What is needed — Set down exactly the lines below between the line holding "(P.advance n).moduleIndex = P.moduleIndex := rfl" and the line holding "(P.advance n).phase = P.phase := rfl", inclusive; no other line belongs in the answer.

Records from a collection:

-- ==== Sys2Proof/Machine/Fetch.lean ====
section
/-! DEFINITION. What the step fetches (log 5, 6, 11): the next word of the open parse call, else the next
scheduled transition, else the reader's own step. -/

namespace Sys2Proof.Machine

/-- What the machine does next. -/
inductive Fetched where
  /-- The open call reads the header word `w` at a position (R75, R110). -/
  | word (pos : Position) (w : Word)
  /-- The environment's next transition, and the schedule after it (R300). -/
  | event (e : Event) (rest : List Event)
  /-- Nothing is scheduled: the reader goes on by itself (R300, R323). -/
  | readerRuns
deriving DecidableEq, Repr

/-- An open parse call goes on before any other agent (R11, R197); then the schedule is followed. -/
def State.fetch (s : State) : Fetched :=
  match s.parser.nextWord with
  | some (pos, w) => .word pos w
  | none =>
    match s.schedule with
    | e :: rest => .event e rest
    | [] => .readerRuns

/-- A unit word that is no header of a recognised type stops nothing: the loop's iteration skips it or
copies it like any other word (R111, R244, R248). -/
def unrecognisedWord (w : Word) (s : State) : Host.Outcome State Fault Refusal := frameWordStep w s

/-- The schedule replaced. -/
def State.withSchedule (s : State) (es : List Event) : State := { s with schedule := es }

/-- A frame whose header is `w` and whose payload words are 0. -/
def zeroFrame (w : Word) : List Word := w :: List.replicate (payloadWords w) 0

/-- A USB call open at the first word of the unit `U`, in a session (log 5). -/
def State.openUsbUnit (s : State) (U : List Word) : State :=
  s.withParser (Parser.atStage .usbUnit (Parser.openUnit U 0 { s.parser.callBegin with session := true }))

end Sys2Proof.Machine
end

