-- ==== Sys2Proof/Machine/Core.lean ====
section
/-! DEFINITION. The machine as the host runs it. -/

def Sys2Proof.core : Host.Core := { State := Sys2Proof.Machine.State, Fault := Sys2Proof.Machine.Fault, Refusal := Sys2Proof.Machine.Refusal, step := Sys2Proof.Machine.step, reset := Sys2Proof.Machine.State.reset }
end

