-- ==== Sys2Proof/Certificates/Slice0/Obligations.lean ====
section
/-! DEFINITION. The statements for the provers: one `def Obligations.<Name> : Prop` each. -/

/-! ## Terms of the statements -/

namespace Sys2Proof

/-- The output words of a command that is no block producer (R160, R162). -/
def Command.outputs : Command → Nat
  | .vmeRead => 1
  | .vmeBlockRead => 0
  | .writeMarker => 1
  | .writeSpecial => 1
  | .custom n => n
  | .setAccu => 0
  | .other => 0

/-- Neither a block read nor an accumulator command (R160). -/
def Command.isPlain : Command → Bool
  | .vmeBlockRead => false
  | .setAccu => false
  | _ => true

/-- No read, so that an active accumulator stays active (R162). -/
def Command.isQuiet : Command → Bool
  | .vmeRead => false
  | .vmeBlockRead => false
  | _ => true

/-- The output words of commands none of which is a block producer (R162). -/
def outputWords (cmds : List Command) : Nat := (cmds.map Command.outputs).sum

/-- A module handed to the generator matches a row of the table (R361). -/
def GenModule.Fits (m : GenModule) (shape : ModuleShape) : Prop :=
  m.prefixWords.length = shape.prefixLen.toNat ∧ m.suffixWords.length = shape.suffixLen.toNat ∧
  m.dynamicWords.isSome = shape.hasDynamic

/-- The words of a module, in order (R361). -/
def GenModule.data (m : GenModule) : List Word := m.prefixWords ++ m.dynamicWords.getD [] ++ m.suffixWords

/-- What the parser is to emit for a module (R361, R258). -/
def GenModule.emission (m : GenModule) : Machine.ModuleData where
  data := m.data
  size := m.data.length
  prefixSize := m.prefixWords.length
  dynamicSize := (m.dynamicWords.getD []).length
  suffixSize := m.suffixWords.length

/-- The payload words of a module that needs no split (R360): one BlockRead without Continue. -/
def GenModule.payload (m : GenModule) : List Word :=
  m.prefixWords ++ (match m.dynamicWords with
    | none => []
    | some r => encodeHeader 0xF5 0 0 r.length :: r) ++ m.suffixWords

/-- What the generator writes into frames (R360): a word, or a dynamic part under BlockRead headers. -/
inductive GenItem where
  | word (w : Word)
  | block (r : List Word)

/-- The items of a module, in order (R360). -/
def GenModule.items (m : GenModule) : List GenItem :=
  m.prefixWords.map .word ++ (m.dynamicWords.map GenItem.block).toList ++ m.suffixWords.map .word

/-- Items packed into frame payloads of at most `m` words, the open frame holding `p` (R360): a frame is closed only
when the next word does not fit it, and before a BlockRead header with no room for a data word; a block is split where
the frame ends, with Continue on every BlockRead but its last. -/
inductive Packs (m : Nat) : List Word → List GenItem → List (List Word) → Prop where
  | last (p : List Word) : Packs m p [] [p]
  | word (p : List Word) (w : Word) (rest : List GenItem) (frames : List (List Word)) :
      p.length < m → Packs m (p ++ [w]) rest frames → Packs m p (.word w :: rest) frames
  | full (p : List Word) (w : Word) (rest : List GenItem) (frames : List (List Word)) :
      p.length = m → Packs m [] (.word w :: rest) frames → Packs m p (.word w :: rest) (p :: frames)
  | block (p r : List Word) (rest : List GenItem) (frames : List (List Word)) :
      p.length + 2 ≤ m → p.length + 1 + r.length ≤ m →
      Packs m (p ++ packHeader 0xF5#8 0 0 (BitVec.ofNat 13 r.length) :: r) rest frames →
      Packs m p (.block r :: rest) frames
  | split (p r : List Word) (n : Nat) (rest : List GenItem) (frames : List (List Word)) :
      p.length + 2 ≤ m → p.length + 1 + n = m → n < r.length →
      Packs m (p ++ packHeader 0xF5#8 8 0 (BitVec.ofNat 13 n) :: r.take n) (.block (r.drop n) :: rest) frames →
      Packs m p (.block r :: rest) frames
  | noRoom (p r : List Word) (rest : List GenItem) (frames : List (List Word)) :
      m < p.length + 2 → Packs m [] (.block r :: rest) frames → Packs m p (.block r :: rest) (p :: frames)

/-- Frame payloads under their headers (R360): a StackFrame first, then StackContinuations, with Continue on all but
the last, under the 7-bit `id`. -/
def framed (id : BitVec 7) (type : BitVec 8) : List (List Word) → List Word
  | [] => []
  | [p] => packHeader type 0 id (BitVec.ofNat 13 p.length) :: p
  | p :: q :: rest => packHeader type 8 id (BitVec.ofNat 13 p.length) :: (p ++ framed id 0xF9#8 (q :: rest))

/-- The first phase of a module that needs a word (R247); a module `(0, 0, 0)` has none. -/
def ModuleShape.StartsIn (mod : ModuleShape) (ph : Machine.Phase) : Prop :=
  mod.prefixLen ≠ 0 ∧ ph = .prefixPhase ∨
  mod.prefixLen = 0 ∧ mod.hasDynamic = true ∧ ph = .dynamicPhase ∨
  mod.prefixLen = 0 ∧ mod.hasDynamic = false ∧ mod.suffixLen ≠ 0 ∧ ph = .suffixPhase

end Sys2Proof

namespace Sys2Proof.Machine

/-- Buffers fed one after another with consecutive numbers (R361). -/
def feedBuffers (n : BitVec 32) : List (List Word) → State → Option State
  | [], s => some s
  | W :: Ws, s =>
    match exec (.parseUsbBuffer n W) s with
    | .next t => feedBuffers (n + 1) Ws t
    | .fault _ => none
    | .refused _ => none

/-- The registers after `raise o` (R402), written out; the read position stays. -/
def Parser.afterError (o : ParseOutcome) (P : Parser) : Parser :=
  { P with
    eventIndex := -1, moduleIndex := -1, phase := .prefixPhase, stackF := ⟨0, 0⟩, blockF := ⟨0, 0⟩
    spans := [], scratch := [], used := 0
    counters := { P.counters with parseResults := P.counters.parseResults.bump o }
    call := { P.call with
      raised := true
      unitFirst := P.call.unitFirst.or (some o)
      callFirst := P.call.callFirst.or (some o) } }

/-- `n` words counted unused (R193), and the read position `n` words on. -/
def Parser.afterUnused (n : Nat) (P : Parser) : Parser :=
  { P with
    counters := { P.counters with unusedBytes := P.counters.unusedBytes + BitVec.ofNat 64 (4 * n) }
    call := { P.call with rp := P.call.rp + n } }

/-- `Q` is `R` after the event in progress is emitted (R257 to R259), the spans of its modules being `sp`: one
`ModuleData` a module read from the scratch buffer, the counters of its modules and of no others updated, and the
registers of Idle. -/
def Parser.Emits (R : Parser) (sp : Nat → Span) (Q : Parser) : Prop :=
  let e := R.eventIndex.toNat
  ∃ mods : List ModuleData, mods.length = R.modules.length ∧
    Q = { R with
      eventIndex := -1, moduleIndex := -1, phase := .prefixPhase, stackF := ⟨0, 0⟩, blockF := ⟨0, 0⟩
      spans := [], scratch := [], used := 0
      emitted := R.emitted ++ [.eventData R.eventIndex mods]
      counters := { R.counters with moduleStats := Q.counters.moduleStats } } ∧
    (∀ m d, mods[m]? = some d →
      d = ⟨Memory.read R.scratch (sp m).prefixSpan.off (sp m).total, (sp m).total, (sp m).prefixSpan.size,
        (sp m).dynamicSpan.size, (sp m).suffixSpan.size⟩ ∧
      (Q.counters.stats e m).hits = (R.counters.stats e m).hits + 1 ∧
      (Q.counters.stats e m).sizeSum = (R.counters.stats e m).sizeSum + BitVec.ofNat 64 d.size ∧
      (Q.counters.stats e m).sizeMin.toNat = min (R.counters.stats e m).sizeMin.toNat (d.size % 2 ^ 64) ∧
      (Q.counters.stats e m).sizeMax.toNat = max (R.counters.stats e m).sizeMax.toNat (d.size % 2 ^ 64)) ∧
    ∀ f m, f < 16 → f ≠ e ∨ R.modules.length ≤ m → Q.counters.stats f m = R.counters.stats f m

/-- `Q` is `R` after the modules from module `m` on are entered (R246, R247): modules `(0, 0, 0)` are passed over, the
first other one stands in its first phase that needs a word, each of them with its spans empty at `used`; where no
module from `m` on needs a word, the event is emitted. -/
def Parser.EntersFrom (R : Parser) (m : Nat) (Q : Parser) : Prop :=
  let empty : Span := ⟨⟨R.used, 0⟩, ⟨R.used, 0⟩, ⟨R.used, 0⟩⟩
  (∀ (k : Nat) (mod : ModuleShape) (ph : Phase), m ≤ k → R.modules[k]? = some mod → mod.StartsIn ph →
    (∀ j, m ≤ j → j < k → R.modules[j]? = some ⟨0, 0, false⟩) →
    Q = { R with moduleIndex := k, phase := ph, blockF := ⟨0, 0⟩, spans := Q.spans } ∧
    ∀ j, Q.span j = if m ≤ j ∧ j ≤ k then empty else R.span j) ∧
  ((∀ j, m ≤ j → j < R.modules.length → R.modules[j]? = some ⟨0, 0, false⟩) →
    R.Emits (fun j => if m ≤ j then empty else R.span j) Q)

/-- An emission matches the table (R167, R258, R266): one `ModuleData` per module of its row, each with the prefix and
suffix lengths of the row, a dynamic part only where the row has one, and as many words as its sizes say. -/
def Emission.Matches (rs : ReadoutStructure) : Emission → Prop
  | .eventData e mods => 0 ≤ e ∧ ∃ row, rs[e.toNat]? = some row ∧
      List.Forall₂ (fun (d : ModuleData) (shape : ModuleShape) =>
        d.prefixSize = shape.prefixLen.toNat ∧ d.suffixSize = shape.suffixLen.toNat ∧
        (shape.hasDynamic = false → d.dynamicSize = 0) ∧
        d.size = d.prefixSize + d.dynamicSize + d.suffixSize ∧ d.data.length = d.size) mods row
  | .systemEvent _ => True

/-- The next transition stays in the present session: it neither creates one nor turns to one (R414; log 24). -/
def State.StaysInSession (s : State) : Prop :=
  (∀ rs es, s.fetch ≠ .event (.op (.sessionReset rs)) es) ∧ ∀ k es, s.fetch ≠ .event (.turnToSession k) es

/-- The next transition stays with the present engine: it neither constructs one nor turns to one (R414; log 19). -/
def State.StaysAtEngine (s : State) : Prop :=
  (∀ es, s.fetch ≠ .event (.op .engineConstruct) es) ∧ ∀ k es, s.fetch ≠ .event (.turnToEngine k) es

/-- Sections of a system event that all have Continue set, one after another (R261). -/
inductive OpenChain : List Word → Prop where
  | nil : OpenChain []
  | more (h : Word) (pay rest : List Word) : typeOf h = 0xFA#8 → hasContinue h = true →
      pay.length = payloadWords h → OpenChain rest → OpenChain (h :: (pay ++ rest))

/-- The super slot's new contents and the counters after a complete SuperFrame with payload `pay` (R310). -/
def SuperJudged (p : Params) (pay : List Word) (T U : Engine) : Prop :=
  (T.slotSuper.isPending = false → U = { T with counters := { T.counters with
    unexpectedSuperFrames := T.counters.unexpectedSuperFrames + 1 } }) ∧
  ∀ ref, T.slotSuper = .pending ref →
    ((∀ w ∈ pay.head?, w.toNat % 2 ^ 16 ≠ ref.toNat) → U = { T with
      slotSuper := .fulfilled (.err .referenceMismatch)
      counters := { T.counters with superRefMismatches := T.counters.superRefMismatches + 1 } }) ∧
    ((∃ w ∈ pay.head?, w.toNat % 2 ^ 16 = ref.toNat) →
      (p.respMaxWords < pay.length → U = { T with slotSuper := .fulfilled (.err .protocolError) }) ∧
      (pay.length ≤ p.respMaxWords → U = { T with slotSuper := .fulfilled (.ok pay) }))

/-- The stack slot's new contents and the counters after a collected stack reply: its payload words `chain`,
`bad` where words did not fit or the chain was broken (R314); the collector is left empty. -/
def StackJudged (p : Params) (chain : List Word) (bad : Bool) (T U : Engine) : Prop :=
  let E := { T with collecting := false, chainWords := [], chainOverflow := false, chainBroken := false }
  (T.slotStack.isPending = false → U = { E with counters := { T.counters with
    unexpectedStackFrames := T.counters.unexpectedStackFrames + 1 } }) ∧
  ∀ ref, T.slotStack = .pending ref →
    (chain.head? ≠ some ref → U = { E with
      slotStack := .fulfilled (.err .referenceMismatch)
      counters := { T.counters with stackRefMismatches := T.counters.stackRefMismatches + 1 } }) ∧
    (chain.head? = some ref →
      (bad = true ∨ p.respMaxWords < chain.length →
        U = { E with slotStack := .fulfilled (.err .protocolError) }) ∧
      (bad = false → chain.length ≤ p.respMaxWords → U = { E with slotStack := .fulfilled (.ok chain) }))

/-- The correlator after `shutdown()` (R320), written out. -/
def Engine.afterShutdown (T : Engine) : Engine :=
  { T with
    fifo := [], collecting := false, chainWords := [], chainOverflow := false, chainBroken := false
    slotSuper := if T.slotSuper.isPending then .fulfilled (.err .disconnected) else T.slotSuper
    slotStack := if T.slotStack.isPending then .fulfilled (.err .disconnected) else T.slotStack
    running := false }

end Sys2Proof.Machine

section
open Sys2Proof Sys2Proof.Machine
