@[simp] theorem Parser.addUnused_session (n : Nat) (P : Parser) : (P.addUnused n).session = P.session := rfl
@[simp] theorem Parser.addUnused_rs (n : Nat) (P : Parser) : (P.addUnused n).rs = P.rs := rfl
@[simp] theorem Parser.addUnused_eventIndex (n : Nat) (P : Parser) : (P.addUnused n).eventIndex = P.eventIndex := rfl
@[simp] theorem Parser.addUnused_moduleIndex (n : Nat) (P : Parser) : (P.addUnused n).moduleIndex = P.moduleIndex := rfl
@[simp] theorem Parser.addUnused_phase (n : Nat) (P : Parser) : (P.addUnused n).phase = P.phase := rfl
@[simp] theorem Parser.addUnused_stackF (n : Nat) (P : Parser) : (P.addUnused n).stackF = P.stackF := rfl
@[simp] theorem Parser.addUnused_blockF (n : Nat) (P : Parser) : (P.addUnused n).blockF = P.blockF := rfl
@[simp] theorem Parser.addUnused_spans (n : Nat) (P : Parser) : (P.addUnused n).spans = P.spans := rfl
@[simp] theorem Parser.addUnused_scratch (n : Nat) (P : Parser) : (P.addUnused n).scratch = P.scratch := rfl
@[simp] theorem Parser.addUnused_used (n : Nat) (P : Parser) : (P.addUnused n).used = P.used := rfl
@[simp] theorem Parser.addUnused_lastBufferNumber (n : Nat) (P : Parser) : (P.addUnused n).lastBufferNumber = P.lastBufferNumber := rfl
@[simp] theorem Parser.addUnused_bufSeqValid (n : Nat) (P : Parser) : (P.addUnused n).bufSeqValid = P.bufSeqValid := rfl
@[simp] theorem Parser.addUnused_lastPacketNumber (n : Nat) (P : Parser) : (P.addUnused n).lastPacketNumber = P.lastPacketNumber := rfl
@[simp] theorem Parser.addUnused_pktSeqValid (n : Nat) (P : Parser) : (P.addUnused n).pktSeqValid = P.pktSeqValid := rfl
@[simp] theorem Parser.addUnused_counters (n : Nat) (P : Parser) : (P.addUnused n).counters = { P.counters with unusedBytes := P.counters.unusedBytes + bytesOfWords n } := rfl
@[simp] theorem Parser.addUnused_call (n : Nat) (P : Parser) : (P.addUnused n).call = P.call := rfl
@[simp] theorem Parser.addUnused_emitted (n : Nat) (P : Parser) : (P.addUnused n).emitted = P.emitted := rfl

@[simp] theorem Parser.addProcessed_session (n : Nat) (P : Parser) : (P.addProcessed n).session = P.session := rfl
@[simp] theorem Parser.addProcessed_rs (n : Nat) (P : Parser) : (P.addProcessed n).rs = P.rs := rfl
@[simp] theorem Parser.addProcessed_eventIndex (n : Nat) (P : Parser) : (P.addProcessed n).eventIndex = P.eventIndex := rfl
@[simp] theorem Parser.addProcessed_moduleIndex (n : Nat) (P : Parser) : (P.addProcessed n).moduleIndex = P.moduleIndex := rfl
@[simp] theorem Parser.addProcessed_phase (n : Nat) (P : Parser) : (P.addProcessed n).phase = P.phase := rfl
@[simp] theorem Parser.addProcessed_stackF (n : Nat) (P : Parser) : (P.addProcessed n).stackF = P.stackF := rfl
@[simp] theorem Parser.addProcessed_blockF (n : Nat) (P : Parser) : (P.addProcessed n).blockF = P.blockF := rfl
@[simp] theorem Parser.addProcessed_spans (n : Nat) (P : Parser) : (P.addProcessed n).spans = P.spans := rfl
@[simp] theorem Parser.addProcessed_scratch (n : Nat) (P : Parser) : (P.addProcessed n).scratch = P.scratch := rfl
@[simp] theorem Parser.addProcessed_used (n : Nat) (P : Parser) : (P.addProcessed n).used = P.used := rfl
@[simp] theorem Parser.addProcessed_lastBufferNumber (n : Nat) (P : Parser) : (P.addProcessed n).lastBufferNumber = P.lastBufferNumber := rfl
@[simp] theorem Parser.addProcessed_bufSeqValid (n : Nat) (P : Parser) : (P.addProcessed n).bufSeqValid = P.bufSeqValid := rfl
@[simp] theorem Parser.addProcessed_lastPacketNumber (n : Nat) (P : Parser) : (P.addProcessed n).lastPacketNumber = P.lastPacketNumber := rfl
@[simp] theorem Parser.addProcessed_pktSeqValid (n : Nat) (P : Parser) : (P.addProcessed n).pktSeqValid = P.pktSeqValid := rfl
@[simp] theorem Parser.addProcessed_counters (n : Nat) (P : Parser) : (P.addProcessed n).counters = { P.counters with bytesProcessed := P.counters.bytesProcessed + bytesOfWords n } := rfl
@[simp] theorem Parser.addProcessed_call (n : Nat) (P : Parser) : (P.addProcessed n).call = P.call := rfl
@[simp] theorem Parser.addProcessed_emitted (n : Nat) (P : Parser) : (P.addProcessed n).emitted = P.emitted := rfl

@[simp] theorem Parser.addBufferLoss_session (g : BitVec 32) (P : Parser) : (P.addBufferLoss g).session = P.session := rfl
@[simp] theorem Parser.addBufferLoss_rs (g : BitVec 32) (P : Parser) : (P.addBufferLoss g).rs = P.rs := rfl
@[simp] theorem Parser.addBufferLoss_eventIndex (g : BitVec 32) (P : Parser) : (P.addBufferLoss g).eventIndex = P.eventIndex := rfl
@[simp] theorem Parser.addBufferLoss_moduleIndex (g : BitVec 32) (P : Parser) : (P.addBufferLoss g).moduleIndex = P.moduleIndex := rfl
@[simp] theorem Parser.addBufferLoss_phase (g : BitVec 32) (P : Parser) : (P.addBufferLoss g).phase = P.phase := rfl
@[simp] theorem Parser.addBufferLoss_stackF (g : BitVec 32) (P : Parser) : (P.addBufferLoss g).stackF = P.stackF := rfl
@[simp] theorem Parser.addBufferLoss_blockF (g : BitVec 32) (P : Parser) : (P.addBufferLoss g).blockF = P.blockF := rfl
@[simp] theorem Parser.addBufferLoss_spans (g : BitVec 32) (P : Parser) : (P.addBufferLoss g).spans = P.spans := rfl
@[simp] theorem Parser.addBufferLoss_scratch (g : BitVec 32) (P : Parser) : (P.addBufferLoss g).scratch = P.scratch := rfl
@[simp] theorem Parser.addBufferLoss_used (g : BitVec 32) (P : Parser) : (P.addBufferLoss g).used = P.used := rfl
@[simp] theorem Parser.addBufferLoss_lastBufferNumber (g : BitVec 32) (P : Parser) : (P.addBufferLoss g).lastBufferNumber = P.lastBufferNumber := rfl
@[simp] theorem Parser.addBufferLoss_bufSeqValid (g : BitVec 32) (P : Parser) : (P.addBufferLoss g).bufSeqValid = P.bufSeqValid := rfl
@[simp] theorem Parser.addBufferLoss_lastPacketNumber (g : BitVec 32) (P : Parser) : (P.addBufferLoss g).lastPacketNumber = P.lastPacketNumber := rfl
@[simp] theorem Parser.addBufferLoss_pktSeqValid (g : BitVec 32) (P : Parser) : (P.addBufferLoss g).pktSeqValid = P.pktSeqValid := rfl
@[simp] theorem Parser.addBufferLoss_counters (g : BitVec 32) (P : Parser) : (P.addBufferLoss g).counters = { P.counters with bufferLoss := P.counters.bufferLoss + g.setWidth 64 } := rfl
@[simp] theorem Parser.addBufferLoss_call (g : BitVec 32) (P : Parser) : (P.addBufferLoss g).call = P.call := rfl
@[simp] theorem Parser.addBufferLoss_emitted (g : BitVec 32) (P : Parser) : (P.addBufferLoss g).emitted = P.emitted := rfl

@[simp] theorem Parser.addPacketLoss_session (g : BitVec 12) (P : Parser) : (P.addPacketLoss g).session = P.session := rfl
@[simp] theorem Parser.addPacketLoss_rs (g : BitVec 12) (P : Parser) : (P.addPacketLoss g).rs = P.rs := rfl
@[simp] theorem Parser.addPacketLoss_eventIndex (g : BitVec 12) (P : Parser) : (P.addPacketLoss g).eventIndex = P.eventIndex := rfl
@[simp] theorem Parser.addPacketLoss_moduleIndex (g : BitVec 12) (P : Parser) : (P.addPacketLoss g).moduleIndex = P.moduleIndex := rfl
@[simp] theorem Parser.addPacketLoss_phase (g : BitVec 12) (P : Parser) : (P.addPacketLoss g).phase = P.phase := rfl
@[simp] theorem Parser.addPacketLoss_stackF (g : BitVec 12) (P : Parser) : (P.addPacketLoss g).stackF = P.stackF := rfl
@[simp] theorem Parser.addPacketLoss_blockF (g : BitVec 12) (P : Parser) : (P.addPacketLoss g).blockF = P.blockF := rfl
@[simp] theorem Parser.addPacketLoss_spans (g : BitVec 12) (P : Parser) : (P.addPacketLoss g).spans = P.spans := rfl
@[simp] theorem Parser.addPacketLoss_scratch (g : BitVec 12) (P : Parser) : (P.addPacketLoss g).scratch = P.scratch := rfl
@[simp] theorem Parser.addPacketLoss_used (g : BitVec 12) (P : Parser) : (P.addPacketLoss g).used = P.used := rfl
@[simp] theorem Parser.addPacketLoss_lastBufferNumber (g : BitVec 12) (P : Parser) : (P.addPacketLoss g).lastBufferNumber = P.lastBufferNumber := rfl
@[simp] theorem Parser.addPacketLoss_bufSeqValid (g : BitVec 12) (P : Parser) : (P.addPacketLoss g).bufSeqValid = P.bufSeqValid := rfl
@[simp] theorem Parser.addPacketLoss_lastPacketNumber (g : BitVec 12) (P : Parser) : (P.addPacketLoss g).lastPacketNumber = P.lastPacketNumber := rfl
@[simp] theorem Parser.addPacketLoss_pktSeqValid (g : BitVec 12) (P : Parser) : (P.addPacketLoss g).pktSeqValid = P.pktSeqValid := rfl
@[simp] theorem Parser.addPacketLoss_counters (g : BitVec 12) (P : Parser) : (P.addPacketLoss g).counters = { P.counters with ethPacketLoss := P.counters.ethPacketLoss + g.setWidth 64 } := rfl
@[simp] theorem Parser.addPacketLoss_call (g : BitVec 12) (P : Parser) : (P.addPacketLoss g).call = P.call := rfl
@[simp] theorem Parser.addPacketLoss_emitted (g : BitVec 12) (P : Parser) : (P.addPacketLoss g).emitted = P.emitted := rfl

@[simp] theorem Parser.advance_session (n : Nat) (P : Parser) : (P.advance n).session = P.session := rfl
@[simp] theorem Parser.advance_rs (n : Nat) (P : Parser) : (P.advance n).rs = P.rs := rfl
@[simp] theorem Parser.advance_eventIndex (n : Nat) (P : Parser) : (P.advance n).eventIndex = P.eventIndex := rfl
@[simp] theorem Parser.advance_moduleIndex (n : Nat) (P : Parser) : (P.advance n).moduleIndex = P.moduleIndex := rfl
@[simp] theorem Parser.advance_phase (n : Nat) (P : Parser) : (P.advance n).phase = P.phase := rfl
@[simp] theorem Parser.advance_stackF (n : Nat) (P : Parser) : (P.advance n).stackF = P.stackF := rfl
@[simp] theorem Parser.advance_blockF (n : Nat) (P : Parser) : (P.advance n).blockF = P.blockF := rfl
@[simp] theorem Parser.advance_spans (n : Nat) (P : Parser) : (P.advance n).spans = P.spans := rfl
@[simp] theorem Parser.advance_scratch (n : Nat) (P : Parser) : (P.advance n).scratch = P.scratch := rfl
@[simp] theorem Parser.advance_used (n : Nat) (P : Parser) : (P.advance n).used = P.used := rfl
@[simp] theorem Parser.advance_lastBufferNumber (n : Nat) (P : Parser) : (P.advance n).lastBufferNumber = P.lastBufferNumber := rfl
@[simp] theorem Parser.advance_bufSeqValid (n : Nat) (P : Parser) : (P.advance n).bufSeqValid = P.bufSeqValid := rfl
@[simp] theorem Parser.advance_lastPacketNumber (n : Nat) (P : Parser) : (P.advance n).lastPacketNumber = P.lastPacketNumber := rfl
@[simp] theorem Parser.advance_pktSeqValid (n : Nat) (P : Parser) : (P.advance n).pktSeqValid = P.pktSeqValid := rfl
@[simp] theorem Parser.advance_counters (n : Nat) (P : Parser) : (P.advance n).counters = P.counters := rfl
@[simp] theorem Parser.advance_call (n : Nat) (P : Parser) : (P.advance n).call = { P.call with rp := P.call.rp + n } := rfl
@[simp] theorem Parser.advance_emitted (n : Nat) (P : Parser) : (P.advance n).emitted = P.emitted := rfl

Problem solution —
@[simp] theorem Parser.advance_moduleIndex (n : Nat) (P : Parser) : (P.advance n).moduleIndex = P.moduleIndex := rfl
@[simp] theorem Parser.advance_phase (n : Nat) (P : Parser) : (P.advance n).phase = P.phase := rfl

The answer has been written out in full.